- Power type: Steam
- Builder: Lokomotivfabrik Krauss & Comp.
- Serial number: 3233–3236, 3670–3672, 6070–6073, 6223–6226
- Build date: 1895–1910
- Total produced: 15
- Configuration:: ​
- • Whyte: 0-6-2T
- • UIC: C1′ n2t
- • German: T 4^{I}: L 34.12; D VIII: L 34.13;
- Gauge: 1,435 mm (4 ft 8+1⁄2 in)
- Driver dia.: 996 mm (3 ft 3+1⁄4 in)
- Trailing dia.: 780 or 790 mm (2 ft 6+3⁄4 in or 2 ft 7+1⁄8 in)
- Wheelbase:: ​
- • Engine: 5,500 mm (18 ft 1⁄2 in)
- • Coupled: 2,800 mm (9 ft 2+1⁄4 in)
- Length:: ​
- • Over buffers: 9,700 or 10,090 mm (31 ft 10 in or 33 ft 1+1⁄4 in)
- Axle load: 12.2 or 13.6 t (12.0 or 13.4 long tons; 13.4 or 15.0 short tons)
- Adhesive weight: 36.6 or 40.2 t (36.0 or 39.6 long tons; 40.3 or 44.3 short tons)
- Service weight: 47.2 or 51.4 t (46.5 or 50.6 long tons; 52.0 or 56.7 short tons)
- Fuel type: Coal
- Fuel capacity: 2.2 or 2.7 t (2.2 or 2.7 long tons; 2.4 or 3.0 short tons)
- Water cap.: 6.5 or 8.0 m^{3} (1,400 or 1,800 imp gal; 1,700 or 2,100 US gal)
- Firebox:: ​
- • Grate area: 1.42 m^{2} (15.3 sq ft)
- Boiler:: ​
- • Pitch: 2,073 mm (6 ft 9+5⁄8 in)
- • Tube plates: 3,800 mm (12 ft 5+1⁄2 in)
- • Small tubes: 45 mm (1+3⁄4 in), 159 off
- Boiler pressure: 12 or 13 bar (12.2 or 13.3 kgf/cm^{2}; 174 or 189 lbf/in^{2})
- Heating surface:: ​
- • Firebox: 5.88 m^{2} (63.3 sq ft)
- • Tubes: 75.89 m^{2} (816.9 sq ft)
- • Total surface: 81.77 m^{2} (880.2 sq ft)
- Cylinders: Two, outside
- Cylinder size: 406 mm × 508 mm (16 in × 20 in)
- Loco brake: Riggenbach counter-pressure brake
- Maximum speed: 45 km/h (28 mph)
- Indicated power: 390 PS (287 kW; 385 hp)
- Numbers: Pflaz: 194–197, 44–45, 56, 322–329; DRG 98 651 – 98 657, 98 681 – 98 688;
- Retired: 1950

= Palatine T 4.I =

The locomotives of Palatine Class T 4^{I} were saturated steam tank engines operated by the Palatinate Railway. Krauss delivered four of them in 1895 and a further three in 1897. The development of these engines had been based on the second batch of Bavarian D VIII engines and they differed only in a few dimensions: for example, the diameter of the carrying and coupled wheels was smaller. In addition they had a larger coal tank.

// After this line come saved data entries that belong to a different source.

@[simp] theorem setHbm_keeps (f : Tab Byte → Tab Byte) (s : State) :
    (setHbm f s).pending = s.pending ∧ (setHbm f s).clock = s.clock ∧ (setHbm f s).host = s.host ∧ (setHbm f s).funcs = s.funcs ∧ (setHbm f s).irqs = s.irqs ∧ (setHbm f s).power = s.power ∧ (setHbm f s).backup = s.backup ∧ (setHbm f s).persist = s.persist ∧ (setHbm f s).tack = s.tack ∧ (setHbm f s).spine = s.spine ∧ (setHbm f s).herdImage = s.herdImage ∧ (setHbm f s).hubImage = s.hubImage ∧ (setHbm f s).stallImages = s.stallImages ∧ (setHbm f s).stalls = s.stalls ∧ (setHbm f s).gaits = s.gaits ∧ (setHbm f s).slices = s.slices ∧ (setHbm f s).acqs = s.acqs ∧ (setHbm f s).voices = s.voices ∧ (setHbm f s).seqs = s.seqs ∧ (setHbm f s).chans = s.chans ∧ (setHbm f s).units = s.units ∧ (setHbm f s).nodes = s.nodes ∧ (setHbm f s).cells = s.cells ∧ (setHbm f s).books = s.books ∧ (setHbm f s).flights = s.flights ∧ (setHbm f s).nextFlight = s.nextFlight ∧ (setHbm f s).hub = s.hub ∧ (setHbm f s).riders = s.riders ∧ (setHbm f s).lines = s.lines ∧ (setHbm f s).fasts = s.fasts ∧ (setHbm f s).groups = s.groups ∧ (setHbm f s).queues = s.queues ∧ (setHbm f s).qdir = s.qdir ∧ (setHbm f s).farriers = s.farriers ∧ (setHbm f s).trims = s.trims ∧ (setHbm f s).shotAudits = s.shotAudits ∧ (setHbm f s).lanes = s.lanes ∧ (setHbm f s).tether = s.tether ∧ (setHbm f s).tc = s.tc ∧ (setHbm f s).ethPorts = s.ethPorts ∧ (setHbm f s).domains = s.domains ∧ (setHbm f s).pulses = s.pulses ∧ (setHbm f s).watches = s.watches ∧ (setHbm f s).hks = s.hks ∧ (setHbm f s).hkCtl = s.hkCtl ∧ (setHbm f s).feeds = s.feeds ∧ (setHbm f s).tally = s.tally ∧ (setHbm f s).library = s.library ∧ (setHbm f s).descs = s.descs ∧ (setHbm f s).kernels = s.kernels ∧ (setHbm f s).store = s.store ∧ (setHbm f s).held = s.held ∧ (setHbm f s).latched = s.latched ∧ (setHbm f s).freeCtr = s.freeCtr :=
  ⟨rfl, rfl, rfl, rfl, rfl, rfl, rfl, rfl, rfl, rfl, rfl, rfl, rfl, rfl, rfl, rfl, rfl, rfl, rfl, rfl, rfl, rfl, rfl, rfl, rfl, rfl, rfl, rfl, rfl, rfl, rfl, rfl, rfl, rfl, rfl, rfl, rfl, rfl, rfl, rfl, rfl, rfl, rfl, rfl, rfl, rfl, rfl, rfl, rfl, rfl, rfl, rfl, rfl, rfl⟩

@[simp] theorem setHbm_hbm (f : Tab Byte → Tab Byte) (s : State) : (setHbm f s).hbm = f s.hbm := rfl

@[simp] theorem putFlight_keeps (i : Nat) (g : Flight) (s : State) :
    (putFlight i g s).pending = s.pending ∧ (putFlight i g s).clock = s.clock ∧ (putFlight i g s).host = s.host ∧ (putFlight i g s).funcs = s.funcs ∧ (putFlight i g s).irqs = s.irqs ∧ (putFlight i g s).power = s.power ∧ (putFlight i g s).backup = s.backup ∧ (putFlight i g s).persist = s.persist ∧ (putFlight i g s).tack = s.tack ∧ (putFlight i g s).spine = s.spine ∧ (putFlight i g s).herdImage = s.herdImage ∧ (putFlight i g s).hubImage = s.hubImage ∧ (putFlight i g s).stallImages = s.stallImages ∧ (putFlight i g s).stalls = s.stalls ∧ (putFlight i g s).gaits = s.gaits ∧ (putFlight i g s).slices = s.slices ∧ (putFlight i g s).acqs = s.acqs ∧ (putFlight i g s).voices = s.voices ∧ (putFlight i g s).seqs = s.seqs ∧ (putFlight i g s).chans = s.chans ∧ (putFlight i g s).units = s.units ∧ (putFlight i g s).nodes = s.nodes ∧ (putFlight i g s).cells = s.cells ∧ (putFlight i g s).books = s.books ∧ (putFlight i g s).nextFlight = s.nextFlight ∧ (putFlight i g s).hub = s.hub ∧ (putFlight i g s).riders = s.riders ∧ (putFlight i g s).lines = s.lines ∧ (putFlight i g s).fasts = s.fasts ∧ (putFlight i g s).groups = s.groups ∧ (putFlight i g s).queues = s.queues ∧ (putFlight i g s).qdir = s.qdir ∧ (putFlight i g s).farriers = s.farriers ∧ (putFlight i g s).trims = s.trims ∧ (putFlight i g s).shotAudits = s.shotAudits ∧ (putFlight i g s).lanes = s.lanes ∧ (putFlight i g s).tether = s.tether ∧ (putFlight i g s).tc = s.tc ∧ (putFlight i g s).ethPorts = s.ethPorts ∧ (putFlight i g s).domains = s.domains ∧ (putFlight i g s).pulses = s.pulses ∧ (putFlight i g s).watches = s.watches ∧ (putFlight i g s).hks = s.hks ∧ (putFlight i g s).hkCtl = s.hkCtl ∧ (putFlight i g s).feeds = s.feeds ∧ (putFlight i g s).tally = s.tally ∧ (putFlight i g s).hbm = s.hbm ∧ (putFlight i g s).library = s.library ∧ (putFlight i g s).descs = s.descs ∧ (putFlight i g s).kernels = s.kernels ∧ (putFlight i g s).store = s.store ∧ (putFlight i g s).held = s.held ∧ (putFlight i g s).latched = s.latched ∧ (putFlight i g s).freeCtr = s.freeCtr :=
  ⟨rfl, rfl, rfl, rfl, rfl, rfl, rfl, rfl, rfl, rfl, rfl, rfl, rfl, rfl, rfl, rfl, rfl, rfl, rfl, rfl, rfl, rfl, rfl, rfl, rfl, rfl, rfl, rfl, rfl, rfl, rfl, rfl, rfl, rfl, rfl, rfl, rfl, rfl, rfl, rfl, rfl, rfl, rfl, rfl, rfl, rfl, rfl, rfl, rfl, rfl, rfl, rfl, rfl, rfl⟩

@[simp] theorem putFlight_flights (i : Nat) (g : Flight) (s : State) : (putFlight i g s).flights = tabSet s.flights i g := rfl

@[simp] theorem setStallImages_keeps (f : Tab StallImage → Tab StallImage) (s : State) :
    (setStallImages f s).pending = s.pending ∧ (setStallImages f s).clock = s.clock ∧ (setStallImages f s).host = s.host ∧ (setStallImages f s).funcs = s.funcs ∧ (setStallImages f s).irqs = s.irqs ∧ (setStallImages f s).power = s.power ∧ (setStallImages f s).backup = s.backup ∧ (setStallImages f s).persist = s.persist ∧ (setStallImages f s).tack = s.tack ∧ (setStallImages f s).spine = s.spine ∧ (setStallImages f s).herdImage = s.herdImage ∧ (setStallImages f s).hubImage = s.hubImage ∧ (setStallImages f s).stalls = s.stalls ∧ (setStallImages f s).gaits = s.gaits ∧ (setStallImages f s).slices = s.slices ∧ (setStallImages f s).acqs = s.acqs ∧ (setStallImages f s).voices = s.voices ∧ (setStallImages f s).seqs = s.seqs ∧ (setStallImages f s).chans = s.chans ∧ (setStallImages f s).units = s.units ∧ (setStallImages f s).nodes = s.nodes ∧ (setStallImages f s).cells = s.cells ∧ (setStallImages f s).books = s.books ∧ (setStallImages f s).flights = s.flights ∧ (setStallImages f s).nextFlight = s.nextFlight ∧ (setStallImages f s).hub = s.hub ∧ (setStallImages f s).riders = s.riders ∧ (setStallImages f s).lines = s.lines ∧ (setStallImages f s).fasts = s.fasts ∧ (setStallImages f s).groups = s.groups ∧ (setStallImages f s).queues = s.queues ∧ (setStallImages f s).qdir = s.qdir ∧ (setStallImages f s).farriers = s.farriers ∧ (setStallImages f s).trims = s.trims ∧ (setStallImages f s).shotAudits = s.shotAudits ∧ (setStallImages f s).lanes = s.lanes ∧ (setStallImages f s).tether = s.tether ∧ (setStallImages f s).tc = s.tc ∧ (setStallImages f s).ethPorts = s.ethPorts ∧ (setStallImages f s).domains = s.domains ∧ (setStallImages f s).pulses = s.pulses ∧ (setStallImages f s).watches = s.watches ∧ (setStallImages f s).hks = s.hks ∧ (setStallImages f s).hkCtl = s.hkCtl ∧ (setStallImages f s).feeds = s.feeds ∧ (setStallImages f s).tally = s.tally ∧ (setStallImages f s).hbm = s.hbm ∧ (setStallImages f s).library = s.library ∧ (setStallImages f s).descs = s.descs ∧ (setStallImages f s).kernels = s.kernels ∧ (setStallImages f s).store = s.store ∧ (setStallImages f s).held = s.held ∧ (setStallImages f s).latched = s.latched ∧ (setStallImages f s).freeCtr = s.freeCtr :=
  ⟨rfl, rfl, rfl, rfl, rfl, rfl, rfl, rfl, rfl, rfl, rfl, rfl, rfl, rfl, rfl, rfl, rfl, rfl, rfl, rfl, rfl, rfl, rfl, rfl, rfl, rfl, rfl, rfl, rfl, rfl, rfl, rfl, rfl, rfl, rfl, rfl, rfl, rfl, rfl, rfl, rfl, rfl, rfl, rfl, rfl, rfl, rfl, rfl, rfl, rfl, rfl, rfl, rfl, rfl⟩

@[simp] theorem setStallImages_stallImages (f : Tab StallImage → Tab StallImage) (s : State) : (setStallImages f s).stallImages = f s.stallImages := rfl

@[simp] theorem setHubImage_keeps (i : Option HubImage) (s : State) :
    (setHubImage i s).pending = s.pending ∧ (setHubImage i s).clock = s.clock ∧ (setHubImage i s).host = s.host ∧ (setHubImage i s).funcs = s.funcs ∧ (setHubImage i s).irqs = s.irqs ∧ (setHubImage i s).power = s.power ∧ (setHubImage i s).backup = s.backup ∧ (setHubImage i s).persist = s.persist ∧ (setHubImage i s).tack = s.tack ∧ (setHubImage i s).spine = s.spine ∧ (setHubImage i s).herdImage = s.herdImage ∧ (setHubImage i s).stallImages = s.stallImages ∧ (setHubImage i s).stalls = s.stalls ∧ (setHubImage i s).gaits = s.gaits ∧ (setHubImage i s).slices = s.slices ∧ (setHubImage i s).acqs = s.acqs ∧ (setHubImage i s).voices = s.voices ∧ (setHubImage i s).seqs = s.seqs ∧ (setHubImage i s).chans = s.chans ∧ (setHubImage i s).units = s.units ∧ (setHubImage i s).nodes = s.nodes ∧ (setHubImage i s).cells = s.cells ∧ (setHubImage i s).books = s.books ∧ (setHubImage i s).flights = s.flights ∧ (setHubImage i s).nextFlight = s.nextFlight ∧ (setHubImage i s).hub = s.hub ∧ (setHubImage i s).riders = s.riders ∧ (setHubImage i s).lines = s.lines ∧ (setHubImage i s).fasts = s.fasts ∧ (setHubImage i s).groups = s.groups ∧ (setHubImage i s).queues = s.queues ∧ (setHubImage i s).qdir = s.qdir ∧ (setHubImage i s).farriers = s.farriers ∧ (setHubImage i s).trims = s.trims ∧ (setHubImage i s).shotAudits = s.shotAudits ∧ (setHubImage i s).lanes = s.lanes ∧ (setHubImage i s).tether = s.tether ∧ (setHubImage i s).tc = s.tc ∧ (setHubImage i s).ethPorts = s.ethPorts ∧ (setHubImage i s).domains = s.domains ∧ (setHubImage i s).pulses = s.pulses ∧ (setHubImage i s).watches = s.watches ∧ (setHubImage i s).hks = s.hks ∧ (setHubImage i s).hkCtl = s.hkCtl ∧ (setHubImage i s).feeds = s.feeds ∧ (setHubImage i s).tally = s.tally ∧ (setHubImage i s).hbm = s.hbm ∧ (setHubImage i s).library = s.library ∧ (setHubImage i s).descs = s.descs ∧ (setHubImage i s).kernels = s.kernels ∧ (setHubImage i s).store = s.store ∧ (setHubImage i s).held = s.held ∧ (setHubImage i s).latched = s.latched ∧ (setHubImage i s).freeCtr = s.freeCtr :=
  ⟨rfl, rfl, rfl, rfl, rfl, rfl, rfl, rfl, rfl, rfl, rfl, rfl, rfl, rfl, rfl, rfl, rfl, rfl, rfl, rfl, rfl, rfl, rfl, rfl, rfl, rfl, rfl, rfl, rfl, rfl, rfl, rfl, rfl, rfl, rfl, rfl, rfl, rfl, rfl, rfl, rfl, rfl, rfl, rfl, rfl, rfl, rfl, rfl, rfl, rfl, rfl, rfl, rfl, rfl⟩

@[simp] theorem setHubImage_hubImage (i : Option HubImage) (s : State) : (setHubImage i s).hubImage = i := rfl

@[simp] theorem setPower_keeps (f : Power → Power) (s : State) :
    (setPower f s).pending = s.pending ∧ (setPower f s).clock = s.clock ∧ (setPower f s).host = s.host ∧ (setPower f s).funcs = s.funcs ∧ (setPower f s).irqs = s.irqs ∧ (setPower f s).backup = s.backup ∧ (setPower f s).persist = s.persist ∧ (setPower f s).tack = s.tack ∧ (setPower f s).spine = s.spine ∧ (setPower f s).herdImage = s.herdImage ∧ (setPower f s).hubImage = s.hubImage ∧ (setPower f s).stallImages = s.stallImages ∧ (setPower f s).stalls = s.stalls ∧ (setPower f s).gaits = s.gaits ∧ (setPower f s).slices = s.slices ∧ (setPower f s).acqs = s.acqs ∧ (setPower f s).voices = s.voices ∧ (setPower f s).seqs = s.seqs ∧ (setPower f s).chans = s.chans ∧ (setPower f s).units = s.units ∧ (setPower f s).nodes = s.nodes ∧ (setPower f s).cells = s.cells ∧ (setPower f s).books = s.books ∧ (setPower f s).flights = s.flights ∧ (setPower f s).nextFlight = s.nextFlight ∧ (setPower f s).hub = s.hub ∧ (setPower f s).riders = s.riders ∧ (setPower f s).lines = s.lines ∧ (setPower f s).fasts = s.fasts ∧ (setPower f s).groups = s.groups ∧ (setPower f s).queues = s.queues ∧ (setPower f s).qdir = s.qdir ∧ (setPower f s).farriers = s.farriers ∧ (setPower f s).trims = s.trims ∧ (setPower f s).shotAudits = s.shotAudits ∧ (setPower f s).lanes = s.lanes ∧ (setPower f s).tether = s.tether ∧ (setPower f s).tc = s.tc ∧ (setPower f s).ethPorts = s.ethPorts ∧ (setPower f s).domains = s.domains ∧ (setPower f s).pulses = s.pulses ∧ (setPower f s).watches = s.watches ∧ (setPower f s).hks = s.hks ∧ (setPower f s).hkCtl = s.hkCtl ∧ (setPower f s).feeds = s.feeds ∧ (setPower f s).tally = s.tally ∧ (setPower f s).hbm = s.hbm ∧ (setPower f s).library = s.library ∧ (setPower f s).descs = s.descs ∧ (setPower f s).kernels = s.kernels ∧ (setPower f s).store = s.store ∧ (setPower f s).held = s.held ∧ (setPower f s).latched = s.latched ∧ (setPower f s).freeCtr = s.freeCtr :=
  ⟨rfl, rfl, rfl, rfl, rfl, rfl, rfl, rfl, rfl, rfl, rfl, rfl, rfl, rfl, rfl, rfl, rfl, rfl, rfl, rfl, rfl, rfl, rfl, rfl, rfl, rfl, rfl, rfl, rfl, rfl, rfl, rfl, rfl, rfl, rfl, rfl, rfl, rfl, rfl, rfl, rfl, rfl, rfl, rfl, rfl, rfl, rfl, rfl, rfl, rfl, rfl, rfl, rfl, rfl⟩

In 1908 and 1910 Krauss supplied two batches, each of four locomotives, which were now designated the Palatine D VIII.
These differed in having a larger fuel tank and a higher maximum boiler pressure: 13 as opposed to 12 bar.

In 1925 the Deutsche Reichsbahn took over all 15 locomotives and grouped them together with the Bavarian D VIII into DRG Class 98.6. The first seven machines were allocated numbers 98 651–657 and the eight newer ones numbers 98 681–688. The first group was retired by 1940, the second survived to join the Deutsche Bundesbahn fleet. Nos. 98 682 and 98 686 were the last two units to be retired, in 1950.

In 1949 the Augsburger Localbahn bought no. 98 683 and operated it as "no. 10" until 1957.